### What to produce
The following data has a line with "def State.wrT0inc (s" and a line with "let scale := F.tbRefcfg_SCALE.get v". Write out exactly those lines and all the lines between them.

### Entries shown
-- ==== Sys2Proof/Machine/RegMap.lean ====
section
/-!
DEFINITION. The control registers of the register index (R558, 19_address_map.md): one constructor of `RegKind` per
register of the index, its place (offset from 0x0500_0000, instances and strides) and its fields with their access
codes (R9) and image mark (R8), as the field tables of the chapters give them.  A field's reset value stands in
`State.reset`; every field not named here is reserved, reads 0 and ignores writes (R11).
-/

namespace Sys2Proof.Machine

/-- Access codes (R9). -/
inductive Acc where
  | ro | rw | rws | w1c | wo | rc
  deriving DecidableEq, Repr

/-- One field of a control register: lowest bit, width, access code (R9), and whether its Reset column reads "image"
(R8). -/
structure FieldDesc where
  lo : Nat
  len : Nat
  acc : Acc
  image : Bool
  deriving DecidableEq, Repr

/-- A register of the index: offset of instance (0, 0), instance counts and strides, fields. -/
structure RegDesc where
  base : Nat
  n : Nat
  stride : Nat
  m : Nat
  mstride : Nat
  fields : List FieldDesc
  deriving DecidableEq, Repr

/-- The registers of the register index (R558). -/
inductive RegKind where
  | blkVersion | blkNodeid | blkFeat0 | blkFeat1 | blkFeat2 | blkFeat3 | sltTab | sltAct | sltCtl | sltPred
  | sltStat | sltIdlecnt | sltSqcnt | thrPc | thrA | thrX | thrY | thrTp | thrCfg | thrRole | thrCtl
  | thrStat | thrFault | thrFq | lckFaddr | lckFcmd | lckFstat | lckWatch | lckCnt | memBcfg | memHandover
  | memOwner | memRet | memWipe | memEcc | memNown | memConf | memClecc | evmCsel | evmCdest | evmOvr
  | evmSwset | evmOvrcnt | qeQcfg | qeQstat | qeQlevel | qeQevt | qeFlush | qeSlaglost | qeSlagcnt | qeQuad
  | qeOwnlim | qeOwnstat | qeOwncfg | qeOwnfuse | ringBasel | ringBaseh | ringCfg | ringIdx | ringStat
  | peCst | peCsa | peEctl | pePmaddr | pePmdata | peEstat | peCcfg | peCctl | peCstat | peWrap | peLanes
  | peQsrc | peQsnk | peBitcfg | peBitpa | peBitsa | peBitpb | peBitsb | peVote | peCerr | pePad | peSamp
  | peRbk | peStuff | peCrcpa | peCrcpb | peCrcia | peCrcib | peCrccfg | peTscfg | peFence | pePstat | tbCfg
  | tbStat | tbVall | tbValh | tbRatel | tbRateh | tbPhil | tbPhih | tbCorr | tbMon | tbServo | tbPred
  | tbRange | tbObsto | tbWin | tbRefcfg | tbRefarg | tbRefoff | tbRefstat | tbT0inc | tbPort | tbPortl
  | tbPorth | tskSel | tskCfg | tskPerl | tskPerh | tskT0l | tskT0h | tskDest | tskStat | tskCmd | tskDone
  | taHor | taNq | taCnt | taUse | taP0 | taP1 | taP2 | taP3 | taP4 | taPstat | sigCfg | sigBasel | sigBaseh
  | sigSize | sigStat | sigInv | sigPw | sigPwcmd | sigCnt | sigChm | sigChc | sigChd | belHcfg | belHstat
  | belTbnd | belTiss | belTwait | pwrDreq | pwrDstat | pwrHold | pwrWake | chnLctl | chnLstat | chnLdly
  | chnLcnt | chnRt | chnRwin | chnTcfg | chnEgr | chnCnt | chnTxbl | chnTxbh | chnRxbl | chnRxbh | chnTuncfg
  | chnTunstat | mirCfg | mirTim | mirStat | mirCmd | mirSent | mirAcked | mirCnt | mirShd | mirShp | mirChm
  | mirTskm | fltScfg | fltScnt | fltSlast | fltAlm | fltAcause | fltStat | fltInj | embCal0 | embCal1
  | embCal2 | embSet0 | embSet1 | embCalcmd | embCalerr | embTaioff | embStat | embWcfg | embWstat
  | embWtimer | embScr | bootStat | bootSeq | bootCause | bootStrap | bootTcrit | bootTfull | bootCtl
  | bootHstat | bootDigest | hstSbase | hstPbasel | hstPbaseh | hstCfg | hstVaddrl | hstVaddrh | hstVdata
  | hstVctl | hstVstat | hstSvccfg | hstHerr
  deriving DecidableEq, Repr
---
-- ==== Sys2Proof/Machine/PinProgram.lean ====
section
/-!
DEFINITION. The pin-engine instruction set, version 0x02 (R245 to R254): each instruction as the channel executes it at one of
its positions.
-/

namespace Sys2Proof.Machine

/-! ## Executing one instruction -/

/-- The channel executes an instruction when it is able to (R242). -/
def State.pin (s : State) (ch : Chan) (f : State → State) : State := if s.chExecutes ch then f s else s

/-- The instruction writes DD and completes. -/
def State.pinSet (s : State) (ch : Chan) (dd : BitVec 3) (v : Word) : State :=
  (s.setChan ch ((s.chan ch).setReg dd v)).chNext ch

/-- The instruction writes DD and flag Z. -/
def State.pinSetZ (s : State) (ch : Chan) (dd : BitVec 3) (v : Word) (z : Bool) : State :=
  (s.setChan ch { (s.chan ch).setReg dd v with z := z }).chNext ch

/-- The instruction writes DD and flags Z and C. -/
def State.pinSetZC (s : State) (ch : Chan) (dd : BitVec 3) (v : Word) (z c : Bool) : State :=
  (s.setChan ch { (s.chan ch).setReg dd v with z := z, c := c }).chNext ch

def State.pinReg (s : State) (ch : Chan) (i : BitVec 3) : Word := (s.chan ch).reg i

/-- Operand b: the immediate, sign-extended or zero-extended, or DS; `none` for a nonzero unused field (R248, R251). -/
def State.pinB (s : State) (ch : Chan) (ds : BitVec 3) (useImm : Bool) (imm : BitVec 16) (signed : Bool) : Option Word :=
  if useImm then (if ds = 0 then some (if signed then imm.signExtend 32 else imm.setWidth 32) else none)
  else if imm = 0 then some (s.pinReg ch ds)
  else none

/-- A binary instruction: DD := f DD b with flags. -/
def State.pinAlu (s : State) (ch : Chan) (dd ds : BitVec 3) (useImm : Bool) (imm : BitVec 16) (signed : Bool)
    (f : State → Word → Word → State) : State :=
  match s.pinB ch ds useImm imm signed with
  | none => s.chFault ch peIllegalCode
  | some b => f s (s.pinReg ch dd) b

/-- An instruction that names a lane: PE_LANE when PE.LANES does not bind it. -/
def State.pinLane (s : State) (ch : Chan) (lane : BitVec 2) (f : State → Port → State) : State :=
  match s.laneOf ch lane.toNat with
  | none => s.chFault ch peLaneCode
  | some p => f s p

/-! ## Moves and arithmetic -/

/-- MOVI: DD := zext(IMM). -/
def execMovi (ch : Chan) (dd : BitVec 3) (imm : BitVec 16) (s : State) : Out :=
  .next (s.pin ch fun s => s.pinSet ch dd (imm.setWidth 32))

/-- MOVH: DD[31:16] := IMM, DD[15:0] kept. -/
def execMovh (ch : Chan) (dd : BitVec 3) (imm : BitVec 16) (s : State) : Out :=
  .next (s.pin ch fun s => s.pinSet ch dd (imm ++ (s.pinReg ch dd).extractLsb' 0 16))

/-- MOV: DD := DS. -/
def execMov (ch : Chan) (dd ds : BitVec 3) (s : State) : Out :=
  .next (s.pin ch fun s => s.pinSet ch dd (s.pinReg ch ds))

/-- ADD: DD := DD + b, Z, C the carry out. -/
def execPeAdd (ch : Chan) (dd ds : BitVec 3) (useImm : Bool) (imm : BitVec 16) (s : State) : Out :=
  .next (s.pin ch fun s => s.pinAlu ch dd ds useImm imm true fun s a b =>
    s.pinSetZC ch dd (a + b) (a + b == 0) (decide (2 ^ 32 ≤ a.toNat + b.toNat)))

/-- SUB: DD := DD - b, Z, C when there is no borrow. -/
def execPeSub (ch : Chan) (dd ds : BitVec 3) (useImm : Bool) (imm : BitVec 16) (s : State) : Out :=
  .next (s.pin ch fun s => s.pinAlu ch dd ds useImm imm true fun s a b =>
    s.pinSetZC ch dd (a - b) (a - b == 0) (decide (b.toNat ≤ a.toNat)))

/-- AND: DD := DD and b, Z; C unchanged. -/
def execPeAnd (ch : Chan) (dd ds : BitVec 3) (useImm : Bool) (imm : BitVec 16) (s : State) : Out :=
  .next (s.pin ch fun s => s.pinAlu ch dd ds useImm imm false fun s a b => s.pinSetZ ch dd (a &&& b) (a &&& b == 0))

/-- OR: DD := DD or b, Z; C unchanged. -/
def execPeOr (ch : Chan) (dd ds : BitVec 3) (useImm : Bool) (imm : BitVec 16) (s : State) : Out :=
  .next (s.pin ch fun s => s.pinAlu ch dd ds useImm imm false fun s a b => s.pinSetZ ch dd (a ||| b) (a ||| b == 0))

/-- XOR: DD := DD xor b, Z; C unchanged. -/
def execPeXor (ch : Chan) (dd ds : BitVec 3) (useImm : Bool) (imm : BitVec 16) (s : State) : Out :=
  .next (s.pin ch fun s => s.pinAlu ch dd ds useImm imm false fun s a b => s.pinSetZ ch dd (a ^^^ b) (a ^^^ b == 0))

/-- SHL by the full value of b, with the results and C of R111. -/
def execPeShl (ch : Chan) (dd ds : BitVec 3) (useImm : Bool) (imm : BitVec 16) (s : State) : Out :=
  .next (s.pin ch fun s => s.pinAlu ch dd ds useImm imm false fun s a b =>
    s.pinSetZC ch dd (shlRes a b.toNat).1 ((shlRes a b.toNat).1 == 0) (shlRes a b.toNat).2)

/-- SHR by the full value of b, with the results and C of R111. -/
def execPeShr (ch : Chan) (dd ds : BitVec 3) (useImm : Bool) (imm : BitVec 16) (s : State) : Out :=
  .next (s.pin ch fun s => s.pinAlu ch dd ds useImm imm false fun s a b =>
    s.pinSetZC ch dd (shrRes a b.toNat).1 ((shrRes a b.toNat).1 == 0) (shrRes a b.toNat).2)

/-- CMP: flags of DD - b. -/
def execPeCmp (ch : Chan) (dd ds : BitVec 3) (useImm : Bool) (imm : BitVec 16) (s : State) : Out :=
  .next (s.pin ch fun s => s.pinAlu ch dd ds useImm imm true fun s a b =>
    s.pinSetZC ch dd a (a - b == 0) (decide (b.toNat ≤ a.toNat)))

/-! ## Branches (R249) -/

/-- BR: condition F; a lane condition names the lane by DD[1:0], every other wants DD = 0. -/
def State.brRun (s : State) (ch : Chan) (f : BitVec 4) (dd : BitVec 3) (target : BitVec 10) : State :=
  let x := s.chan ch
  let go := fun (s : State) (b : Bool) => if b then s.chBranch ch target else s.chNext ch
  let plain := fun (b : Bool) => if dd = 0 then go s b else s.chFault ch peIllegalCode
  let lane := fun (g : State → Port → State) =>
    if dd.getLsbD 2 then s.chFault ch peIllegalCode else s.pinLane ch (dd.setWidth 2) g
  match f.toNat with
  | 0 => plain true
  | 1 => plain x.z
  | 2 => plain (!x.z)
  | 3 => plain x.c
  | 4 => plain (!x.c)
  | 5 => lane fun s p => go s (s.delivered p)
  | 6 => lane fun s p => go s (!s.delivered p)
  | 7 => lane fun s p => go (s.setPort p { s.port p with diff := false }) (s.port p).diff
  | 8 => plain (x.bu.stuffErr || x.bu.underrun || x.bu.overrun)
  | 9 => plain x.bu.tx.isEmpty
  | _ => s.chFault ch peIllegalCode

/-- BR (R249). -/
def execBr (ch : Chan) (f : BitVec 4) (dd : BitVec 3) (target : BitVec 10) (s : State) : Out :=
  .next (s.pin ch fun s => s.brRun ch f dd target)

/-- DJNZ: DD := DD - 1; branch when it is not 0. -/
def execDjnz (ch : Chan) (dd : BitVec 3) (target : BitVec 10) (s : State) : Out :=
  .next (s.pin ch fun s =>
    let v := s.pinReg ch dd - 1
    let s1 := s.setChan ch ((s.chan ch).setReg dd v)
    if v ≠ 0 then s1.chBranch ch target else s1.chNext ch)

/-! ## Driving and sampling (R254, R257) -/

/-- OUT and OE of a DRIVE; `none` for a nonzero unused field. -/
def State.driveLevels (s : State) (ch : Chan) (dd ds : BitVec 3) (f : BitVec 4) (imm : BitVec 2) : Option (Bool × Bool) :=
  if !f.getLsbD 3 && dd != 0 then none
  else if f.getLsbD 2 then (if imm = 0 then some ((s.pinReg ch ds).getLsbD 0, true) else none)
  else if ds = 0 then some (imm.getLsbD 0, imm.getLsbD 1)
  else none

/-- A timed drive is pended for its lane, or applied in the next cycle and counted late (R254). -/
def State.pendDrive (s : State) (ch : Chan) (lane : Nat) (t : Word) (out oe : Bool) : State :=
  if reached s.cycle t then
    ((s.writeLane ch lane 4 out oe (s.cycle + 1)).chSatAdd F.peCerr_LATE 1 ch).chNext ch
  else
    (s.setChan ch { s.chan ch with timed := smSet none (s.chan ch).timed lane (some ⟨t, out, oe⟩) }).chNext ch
==
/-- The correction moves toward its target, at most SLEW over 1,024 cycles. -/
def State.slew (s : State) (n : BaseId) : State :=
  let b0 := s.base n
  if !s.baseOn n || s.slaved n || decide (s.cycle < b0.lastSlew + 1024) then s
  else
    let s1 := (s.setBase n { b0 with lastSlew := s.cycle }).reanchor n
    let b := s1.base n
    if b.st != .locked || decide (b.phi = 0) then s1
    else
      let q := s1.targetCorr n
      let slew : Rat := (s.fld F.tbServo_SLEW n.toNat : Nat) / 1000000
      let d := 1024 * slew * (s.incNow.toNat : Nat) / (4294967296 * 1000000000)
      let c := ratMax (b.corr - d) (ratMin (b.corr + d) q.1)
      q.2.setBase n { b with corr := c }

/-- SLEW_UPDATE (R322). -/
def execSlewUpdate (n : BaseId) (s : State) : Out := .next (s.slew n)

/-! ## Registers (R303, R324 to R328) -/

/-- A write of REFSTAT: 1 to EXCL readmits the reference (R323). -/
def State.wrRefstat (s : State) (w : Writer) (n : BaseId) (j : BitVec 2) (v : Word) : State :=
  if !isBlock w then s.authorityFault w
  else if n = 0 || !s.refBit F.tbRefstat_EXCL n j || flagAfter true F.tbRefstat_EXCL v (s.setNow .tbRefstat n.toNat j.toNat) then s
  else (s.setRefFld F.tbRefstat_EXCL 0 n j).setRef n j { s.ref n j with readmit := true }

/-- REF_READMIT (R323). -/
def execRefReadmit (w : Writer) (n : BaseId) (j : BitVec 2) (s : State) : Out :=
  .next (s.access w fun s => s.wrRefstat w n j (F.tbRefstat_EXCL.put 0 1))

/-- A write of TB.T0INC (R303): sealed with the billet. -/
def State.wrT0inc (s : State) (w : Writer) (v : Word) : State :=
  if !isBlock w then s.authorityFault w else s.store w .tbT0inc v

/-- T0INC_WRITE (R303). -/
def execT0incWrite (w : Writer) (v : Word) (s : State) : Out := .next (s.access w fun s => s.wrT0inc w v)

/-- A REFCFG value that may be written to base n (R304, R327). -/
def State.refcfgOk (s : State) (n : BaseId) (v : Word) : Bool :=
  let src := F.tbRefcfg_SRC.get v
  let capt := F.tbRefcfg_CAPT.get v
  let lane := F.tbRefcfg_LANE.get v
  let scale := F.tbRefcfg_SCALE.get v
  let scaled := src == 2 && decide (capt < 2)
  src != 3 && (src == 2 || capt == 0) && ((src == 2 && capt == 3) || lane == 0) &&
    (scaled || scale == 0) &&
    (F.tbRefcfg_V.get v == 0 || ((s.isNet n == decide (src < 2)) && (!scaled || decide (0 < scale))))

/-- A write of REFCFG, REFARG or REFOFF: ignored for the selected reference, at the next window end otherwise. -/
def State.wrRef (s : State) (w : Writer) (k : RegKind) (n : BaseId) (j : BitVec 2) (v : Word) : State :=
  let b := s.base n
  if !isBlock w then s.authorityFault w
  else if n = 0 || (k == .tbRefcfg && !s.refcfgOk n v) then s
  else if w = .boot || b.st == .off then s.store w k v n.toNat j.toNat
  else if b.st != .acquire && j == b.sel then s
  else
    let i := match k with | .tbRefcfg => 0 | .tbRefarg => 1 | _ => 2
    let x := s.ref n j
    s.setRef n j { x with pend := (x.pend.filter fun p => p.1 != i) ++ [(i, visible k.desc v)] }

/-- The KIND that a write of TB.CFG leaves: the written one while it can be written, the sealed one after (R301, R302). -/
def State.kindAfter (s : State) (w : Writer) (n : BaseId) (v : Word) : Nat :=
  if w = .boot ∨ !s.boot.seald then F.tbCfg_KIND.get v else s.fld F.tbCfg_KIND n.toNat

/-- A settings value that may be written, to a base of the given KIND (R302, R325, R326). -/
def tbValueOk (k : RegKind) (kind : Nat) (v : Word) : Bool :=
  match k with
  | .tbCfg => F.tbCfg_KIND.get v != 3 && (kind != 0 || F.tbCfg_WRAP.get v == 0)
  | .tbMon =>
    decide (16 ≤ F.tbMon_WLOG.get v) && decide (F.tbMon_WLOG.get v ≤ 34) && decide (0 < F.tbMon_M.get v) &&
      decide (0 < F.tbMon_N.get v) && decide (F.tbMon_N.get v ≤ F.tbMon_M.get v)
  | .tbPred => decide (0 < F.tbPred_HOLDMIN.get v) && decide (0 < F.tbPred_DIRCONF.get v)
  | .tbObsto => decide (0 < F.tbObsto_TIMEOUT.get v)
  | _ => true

### Output for this task
def State.wrT0inc (s : State) (w : Writer) (v : Word) : State :=
  if !isBlock w then s.authorityFault w else s.store w .tbT0inc v

/-- T0INC_WRITE (R303). -/
def execT0incWrite (w : Writer) (v : Word) (s : State) : Out := .next (s.access w fun s => s.wrT0inc w v)

/-- A REFCFG value that may be written to base n (R304, R327). -/
def State.refcfgOk (s : State) (n : BaseId) (v : Word) : Bool :=
  let src := F.tbRefcfg_SRC.get v
  let capt := F.tbRefcfg_CAPT.get v
  let lane := F.tbRefcfg_LANE.get v
  let scale := F.tbRefcfg_SCALE.get v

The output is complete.